Um adeus

As árvores

As árvores

Elas não eram gente como a gente, mas eram seres vivos como nós, seres viventes. Um dia, um ano, umas décadas estavam lá, no momento seguinte não. Alguém sentiu sua falta? Eu mesma demorei tempo demais pra perceber que algo estava faltando na paisagem. Primeiro cercaram a área entre o Cemuni I (vermelho) e o III (verde), o que significa obra. Ficamos alguns meses tendo que dar a volta para entrar no Cemuni I pelo lado. Meio chato, mas nada demais. O que estavam construindo? Deus sabe. Algum prédio para alguma coisa. Dias atrás a cerca desapareceu, e eis que surgiu um lindo prediozinho de um andar, vazio, rodeado de janelas. Fiquei devaneando sobre ser um salão de dança! Bem que parece. Só alguns dias depois olhei, pensei, lembrei.

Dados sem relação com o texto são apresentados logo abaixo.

/-- R230: what the sink has accepted is an initial part of the file, shorter than the whole. -/
theorem State.Sent.properPrefix {n : Nat} (image : s0.Encodes s) (sent : s.Sent s0.outBytes n)
    (within : n < 128 + s.payloadSize) :
    ∃ written : List Byte, s.outBytes = s0.outBytes ++ written ∧ written <+: s0.encodedFile ∧
      written.length < 128 + s0.payloadSize := by
  obtain ⟨-, width, height, -⟩ := image.kept
  rw [State.payloadSize, width, height] at within
  rw [State.Sent, image.encodedFile_eq] at sent
  exact ⟨s0.encodedFile.take n, sent, List.take_prefix _ _,
    (List.length_take_le _ _).trans_lt within⟩

end

/-- Settles O60: of the moments of an ENCODE only a failed check and a refused byte carry an error;
the check has sent nothing, the refused byte comes after a proper initial part. -/
theorem faultedEncodeWroteAPrefix : Obligations.FaultedEncodeWroteAPrefix := by
  unfold Obligations.FaultedEncodeWroteAPrefix
  intro n s t _ run idle error
  rcases encode_progress run with ⟨rfl, -, -⟩ | progress
  · have silent := s.startEncode_trace
    exact ⟨s.startEncode_kept, fun ioError => absurd ioError s.startEncode_errcode_ne,
      fun _ => ⟨congrArg (fun trace => trace.reverse.filterMap Event.outByte) silent, silent⟩⟩
  cases progress with
  | header phase => exact absurd (phase.symm.trans idle) (by decide)
  | gather phase => exact absurd (phase.symm.trans idle) (by decide)
  | emit phase => exact absurd (phase.symm.trans idle) (by decide)
  | ended well => exact absurd well.ended.2.2 error
  | failed phase image ioError sent =>
    obtain ⟨n, within, sent⟩ := sent
    obtain ⟨written, output, isPrefix, shorter⟩ := sent.properPrefix image within
    exact ⟨image.kept,
      fun _ => ⟨s.payload, written, image.hasPayload, output, isPrefix, shorter⟩,
      fun other => absurd ioError other⟩

end Sys2Proof.Machine
end

section
/-! PROOF. The input `rst`: its assertion, and what moves while it stays asserted (R233, R250,
R251). -/

namespace Sys2Proof.Machine

/-- Settles O33: the assertion carries no code word, so the step is the host's own act. -/
theorem rstAssertionResetsTheBlock : Obligations.RstAssertionResetsTheBlock := by
  unfold Obligations.RstAssertionResetsTheBlock
  intro s rest moves
  have noCode : s.pending = none := by simp [State.pending, moves]
  refine ⟨_, step_of_no_code noCode, ?_⟩
  rw [quietStep_of_turns moves]
  exact ⟨State.applyReset_atReset _, rfl, rfl, rfl, rfl, rfl, rfl⟩

/-- R250: of a block held by `rst` an agent's move leaves every register, counter and BLK, unless
the host asserts `rst` anew. -/
theorem agentAct_of_asserted {s : State} (asserted : s.rst = true) {turn : Turn}
    (other : turn ≠ .host .rstAssert) :
    agentAct turn s = { s with
      turns := (agentAct turn s).turns, trace := (agentAct turn s).trace
      rst := (agentAct turn s).rst, source := (agentAct turn s).source
      sink := (agentAct turn s).sink, raster := (agentAct turn s).raster } := by
  cases turn with
  | sequencer | source | sink | raster => rfl
  | host a =>
    cases a with
    | csrRead | rstRelease => rfl
    | csrWrite off size v =>
      have ignored : agentAct (.host (.csrWrite off size v)) s = s := if_pos asserted
      rw [ignored]
    | rstAssert => exact absurd rfl other
    | waitIdle =>
      simp only [agentAct, hostAct]
      split <;> rfl

/-- Settles O34: under `rst` no code word is at hand, so the step is the act of the agent whose move
comes next. -/
theorem rstHoldsTheBlock : Obligations.RstHoldsTheBlock := by
  unfold Obligations.RstHoldsTheBlock
  intro s t asserted other h
  cases (step_of_no_code (State.pending_asserted asserted)).symm.trans h
  cases moves : s.turns with
  | nil =>
    have same : quietStep s = s := by simp only [quietStep, moves]
    rw [same]
  | cons turn rest =>
    have notAssert : turn ≠ .host .rstAssert := fun assert => other (by rw [moves, assert]; rfl)
    rw [quietStep_of_turns moves]
    exact agentAct_of_asserted (s := { s with turns := rest }) asserted notAssert

end Sys2Proof.Machine
end

section
/-! PROOF. The transfers of a record, counted (R66, R262). -/

namespace Sys2Proof.Machine

/-- How many transfers of each kind a record shows; `bytes` are the IN transfers that were not
answered `Fail`. -/
structure Tally where
  ins : Nat
  bytes : Nat
  outs : Nat
  writes : Nat
  reads : Nat

def tally (events : List Event) : Tally where
  ins := events.countP Event.isIn
  bytes := events.countP fun e => Event.isIn e && e != .inFail
  outs := events.countP Event.isOut
  writes := events.countP Event.isRasWrite
  reads := events.countP Event.isRasRead

/-- One event more. -/
def Tally.add (n : Tally) : Event → Tally
  | .inByte _ => { n with ins := n.ins + 1, bytes := n.bytes + 1 }
  | .inFail => { n with ins := n.ins + 1 }
  | .outOk _ | .outFail _ => { n with outs := n.outs + 1 }
  | .rasWrite _ _ _ => { n with writes := n.writes + 1 }
  | .rasRead _ _ _ => { n with reads := n.reads + 1 }
  | .csrRead _ _ => n

theorem tally_cons (e : Event) (events : List Event) :
    tally (e :: events) = (tally events).add e := by
  cases e with
  | _ =>
    simp [tally, Tally.add, List.countP_cons, Event.isIn, Event.isOut, Event.isRasWrite,
      Event.isRasRead]

theorem tally_noTransfer {new : List Event} (silent : ∀ e ∈ new, Event.isTransfer e = false)
    (events : List Event) : tally (new ++ events) = tally events := by
  induction new with
  | nil => rfl
  | cons e new ih =>
    obtain ⟨none, silent⟩ := List.forall_mem_cons.mp silent
    rw [List.cons_append, tally_cons, ih silent]
    cases e with
    | csrRead => rfl
    | _ => cases none

/-- Since the record was `before`, so many transfers have been made. -/
def State.Made (before : List Event) (s : State) (n : Tally) : Prop :=
  ∃ new : List Event, s.trace = new ++ before ∧ tally new = n

section
variable {before : List Event} {s t : State} {n : Tally}

theorem State.Made.cons {e : Event} (made : s.Made before n) (seen : t.trace = e :: s.trace) :
    t.Made before (n.add e) := by
  obtain ⟨new, grown, rfl⟩ := made
  exact ⟨e :: new, by rw [seen, grown, List.cons_append], tally_cons e new⟩

theorem State.Made.noTransferTo (made : s.Made before n) (silent : s.NoTransferTo t) :
    t.Made before n := by
  obtain ⟨new, grown, rfl⟩ := made
  obtain ⟨more, after, none⟩ := silent
  exact ⟨more ++ new, by rw [after, grown, List.append_assoc], tally_noTransfer none new⟩

end

end Sys2Proof.Machine
end

section
/-! PROOF. The registers tell how many transfers a DECODE has made (R262). -/

namespace Sys2Proof.Machine

/-- R262: how many IN transfers precede an error of a header check; an IOError can come after any
number, and 0 stands there. -/
def Error.insBefore (payoff : Word) : Error → Nat
  | .ioError => 0
  | .invalidHeader => 4
  | .unsupportedFormat => 8
  | .payloadStartsTooSoon | .pixelLengthInvalid => 28
  | .widthNotMultipleOf8 | .heightNotMultipleOf8 => payoff.toNat

/-- A DECODE that no failed transfer has ended, after `n` IN transfers counted from `start` on and
`w` raster writes. -/
inductive State.Decoding (s : State) (start n w : Nat) : Prop where
  | header (here : s.isIn Phase.dHdr) (count : s.hcnt.toNat ≤ 27)
      (format : 8 ≤ s.hcnt.toNat → s.fmtid = 8#32) (ins : n = start + s.hcnt.toNat) (writes : w = 0)
  | padding (here : s.isIn Phase.dPad) (format : s.fmtid = 8#32) (more : 1 ≤ s.skip.toNat)
      (ins : n + s.skip.toNat = start + s.payoff.toNat) (writes : w = 0)
  | fill (here : s.isIn Phase.dFill) (blocks : s.InBlocks)
      (ins : n = start + s.payoff.toNat + (64 * s.group + s.idx.toNat)) (writes : w = 64 * s.group)
  | drain (here : s.isIn Phase.dDrain) (blocks : s.InBlocks)
      (ins : n = start + s.payoff.toNat + (64 * s.group + 64))
      (writes : w = 64 * s.group + s.idx.toNat)
  | ended (here : s.isDone) (ins : n = start + s.payoff.toNat + s.payloadSize)
      (writes : w = s.payloadSize)
  | failed (e : Error) (here : s.isErr e) (check : e ≠ .ioError)
      (ins : n = start + e.insBefore s.payoff)

section
variable {s t : State} {start n w : Nat}

/-- What the agents around the block change is no register. -/
theorem State.Decoding.withAgents (decoding : s.Decoding start n w) (turns : List Turn)
    (trace : List Event) (rst : Bool) (source : List InAnswer) (sink : Sink) (raster : Memory) :
    State.Decoding
      { s with
        turns := turns, trace := trace, rst := rst, source := source, sink := sink
        raster := raster } start n w := by
  cases decoding with
  | header here count format ins writes => exact .header here count format ins writes
  | padding here format more ins writes => exact .padding here format more ins writes
  | fill here blocks ins writes => exact .fill here { blocks with } ins writes
  | drain here blocks ins writes => exact .drain here { blocks with } ins writes
  | ended here ins writes => exact .ended here ins writes
  | failed e here check ins => exact .failed e here check ins

theorem State.startDecode_decoding (s : State) : s.startDecode.Decoding 0 0 0 :=
  .header ⟨rfl, rfl, rfl⟩ (Nat.zero_le _) (fun read => nomatch read) rfl rfl

/-! ### The padding and the header -/

/-- R141, R181: the bytes before the payload have all been read. -/
theorem State.paddingComplete_decoding (format : s.fmtid = 8#32)
    (clear : s.done = false ∧ s.errcode = 0#4) (ins : n = start + s.payoff.toNat) :
    s.paddingComplete.Decoding start n 0 := by
  obtain ⟨notDone, noError⟩ := clear
  rcases s.paddingComplete_cases with ⟨-, raised⟩ | ⟨-, -, raised⟩ | ⟨width, height, begins⟩
  · rw [raised]
    exact .failed .widthNotMultipleOf8 ⟨rfl, notDone, rfl⟩ (by decide) ins
  · rw [raised]
    exact .failed .heightNotMultipleOf8 ⟨rfl, notDone, rfl⟩ (by decide) ins
  rw [begins]
  rcases State.startBlocks_group ((resolve_some _ .a8).mpr format) width height Phase.dFill with
    ⟨empty, finish⟩ | ⟨bX, bY, first, blocks, group⟩
  · rw [finish]
    exact .ended ⟨rfl, rfl, noError⟩ (ins.trans (congrArg (_ + ·) empty.symm)) empty.symm
  · rw [first] at blocks group ⊢
    refine .fill ⟨rfl, notDone, noError⟩ blocks ?_ ?_
    all_goals rw [group]
    exact ins

/-- R131: the header goes on after its first `k` bytes. -/
theorem State.Decoding.headerAt (k : Nat) (here : s.isIn Phase.dHdr) (counted : s.hcnt.toNat = k)
    (within : k ≤ 27) (format : 8 ≤ k → s.fmtid = 8#32) : s.Decoding start (start + k) 0 := by
  subst counted
  exact .header here within format rfl rfl

/-- R131: a byte of the header, inside a field or at its end. -/
theorem headerByteIn_decoding (here : s.isIn Phase.dHdr) (count : s.hcnt.toNat ≤ 27)
    (format : 8 ≤ s.hcnt.toNat → s.fmtid = 8#32) (b : Byte) :
    (headerByteIn b s).Decoding start (start + s.hcnt.toNat + 1) 0 := by
  by_cases inside : s.hcnt.toNat % 4 ≠ 3
  · rw [headerByteIn_inside b inside (by omega), Nat.add_assoc]
    exact .headerAt _ here (hcnt_succ s.hcnt (by omega)) (by omega) fun read => format (by omega)
  have place (k : Nat) (small : k < 128) (same : s.hcnt.toNat = k) : s.hcnt = BitVec.ofNat 7 k :=
    BitVec.eq_of_toNat_eq (by rw [same, BitVec.toNat_ofNat, Nat.mod_eq_of_lt small])
  rcases (by omega : s.hcnt.toNat = 3 ∨ s.hcnt.toNat = 7 ∨ s.hcnt.toNat = 11 ∨ s.hcnt.toNat = 15 ∨
      s.hcnt.toNat = 19 ∨ s.hcnt.toNat = 23 ∨ s.hcnt.toNat = 27) with
    last | last | last | last | last | last | last
  all_goals
    have count := place _ (by omega) last
    rw [last] at format ⊢
  · rw [headerByteIn_magic b count]
    simp only
    split
    · refine .headerAt 4 ?_ rfl (by omega) (by omega)
      exact here
    · exact .failed .invalidHeader ⟨rfl, here.2.1, rfl⟩ (by decide) rfl
  · rw [headerByteIn_fmtid b count]
    simp only
    split
    · next known =>
      refine .headerAt 8 ?_ rfl (by omega) fun _ => known
      exact here
    · exact .failed .unsupportedFormat ⟨rfl, here.2.1, rfl⟩ (by decide) rfl
  · rw [headerByteIn_width b count]
    refine .headerAt 12 ?_ rfl (by omega) fun _ => format (by omega)
    exact here
  · rw [headerByteIn_height b count]
    refine .headerAt 16 ?_ rfl (by omega) fun _ => format (by omega)
    exact here
  · rw [headerByteIn_pixbits b count]
    refine .headerAt 20 ?_ rfl (by omega) fun _ => format (by omega)
    exact here
  · rw [headerByteIn_reserved b count]
    refine .headerAt 24 ?_ rfl (by omega) fun _ => format (by omega)
    exact here
  obtain ⟨-, notDone, noError⟩ := here
  have known := format (by decide)
  rw [headerByteIn_payoff b count known]
  generalize insertByte s.acc 3 b = v
  simp only
  split
  · exact .failed .pixelLengthInvalid ⟨rfl, notDone, rfl⟩ (by decide) rfl
  split
  · exact .failed .payloadStartsTooSoon ⟨rfl, notDone, rfl⟩ (by decide) rfl
  split
  · next none =>
    refine State.paddingComplete_decoding known ⟨notDone, noError⟩ ?_
    rw [none]
  · next some =>
    have skip : (BitVec.ofNat 32 (v.toNat - 28)).toNat = v.toNat - 28 := by
      rw [BitVec.toNat_ofNat]
      omega
    refine .padding ⟨rfl, notDone, noError⟩ known ?_ ?_ rfl
    all_goals
      simp only [skip]
      omega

“- Deus! Aí ficavam as árvores curvadas!… Shany, você lembra das árvores curvadinhas? Você lembra? E você?

– Que árvore?

– Qual?

– Quê?

– Aquelas! Que se curvavam para fora da passarela, daquele corredorzinho ali, assim ó…

– Hãaam…”

Elas se curvavam mesmo, todas juntas, e dependendo do ângulo em que você olhasse era lindo, pra quem gosta dessas coisas. O prédio, obviamente, não será um salão de dança, e sim a biblioteca setorial do Centro de Artes. Sua construção faz parte da parceria firmada entre Prefeitura de Vitória e Ufes, que funciona mais ou menos assim: A prefeitura utiliza as áreas da Ufes que necessita para fazer suas obras de expansão da Avenida Fernando Ferrari e da nova Ponte da Passagem e, para compensar, constrói alguns prédios na universidade. Bem que estamos precisando de uma biblioteca para o nosso setor, só não entendi ainda por que a construíram do lado arborizado da passagem. O outro lado me parece ser exatamente igual, só que sem árvores, o que teoricamente iria poupar tempo e… Árvores!

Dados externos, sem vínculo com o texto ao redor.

-- ==== Sys2Proof/Machine/Keys.lean ====
section
/-! DEFINITION. Meanings of the panel's commands and of the drain that a restart waits for (R108, R171, R173, R176). -/

namespace Sys2Proof.Machine

/-- KEY_PRESS: a key that was up goes down and begins or joins a gesture (R171). -/
def execKeyPress (k : Key) (s : State) : Host.Outcome State Fault Refusal :=
  if s.mech.pins.keys.has k then s.answer
  else ((s.modPins fun p => { p with keys := p.keys.put k true }).modStore fun st => st.pressKey k).answer

/-- KEY_RELEASE: a key that was down goes up (R171). -/
def execKeyRelease (k : Key) (s : State) : Host.Outcome State Fault Refusal :=
  if s.mech.pins.keys.has k then
    ((s.modPins fun p => { p with keys := p.keys.put k false }).modStore fun st =>
      st.releaseKey k (s.mech.pins.keys.put k false)).answer
  else s.answer

/-- HOLD_TIMER_EXPIRY: a running hold timer expires, and the hold action of the gesture is taken (R171). -/
def execHoldTimerExpiry (s : State) : Host.Outcome State Fault Refusal :=
  match s.store.panel.gesture with
  | some g => if g.timer.isSome then (s.holdAction g).answer else s.answer
  | none => s.answer

/-- CANDIDATE_TIMER_EXPIRY: a running candidate timer expires, and the candidate becomes none (R173). -/
def execCandidateTimerExpiry (s : State) : Host.Outcome State Fault Refusal :=
  if s.store.panel.candTimer.isSome then (s.modStore Store.clearCandidate).answer else s.answer

/-- DRAIN_COMPLETE: a pending drain finds no DIRTY and no WRITING line, and the restart it waited for takes effect (R108, R136, R176). -/
def execDrainComplete (s : State) : Host.Outcome State Fault Refusal :=
  if s.store.wb.drain && s.store.drained then
    let s := s.modStore fun st => { st with wb := { st.wb with drain := false } }
    if s.store.panel.restart then s.restartPart.answer else s.answer
  else s.answer

end Sys2Proof.Machine
end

Biblioteca Setorial do Centro de Artes

Biblioteca Setorial do Centro de Artes

Uma ex-professora minha de filosofia, Ubiracy Cota, atualmente gerente da Biblioteca Municipal de Vila Velha, certa vez me explicou que é necessário uma série de estudos antes de se construir uma biblioteca, e que para ela proporcionar uma adequada conservação dos livros depende de fatores como iluminação, ventilação e climatização. Às vezes o sol ou o vento batem diferente daquele lado então… Eu não sei. Toda espécie de explicação é possível.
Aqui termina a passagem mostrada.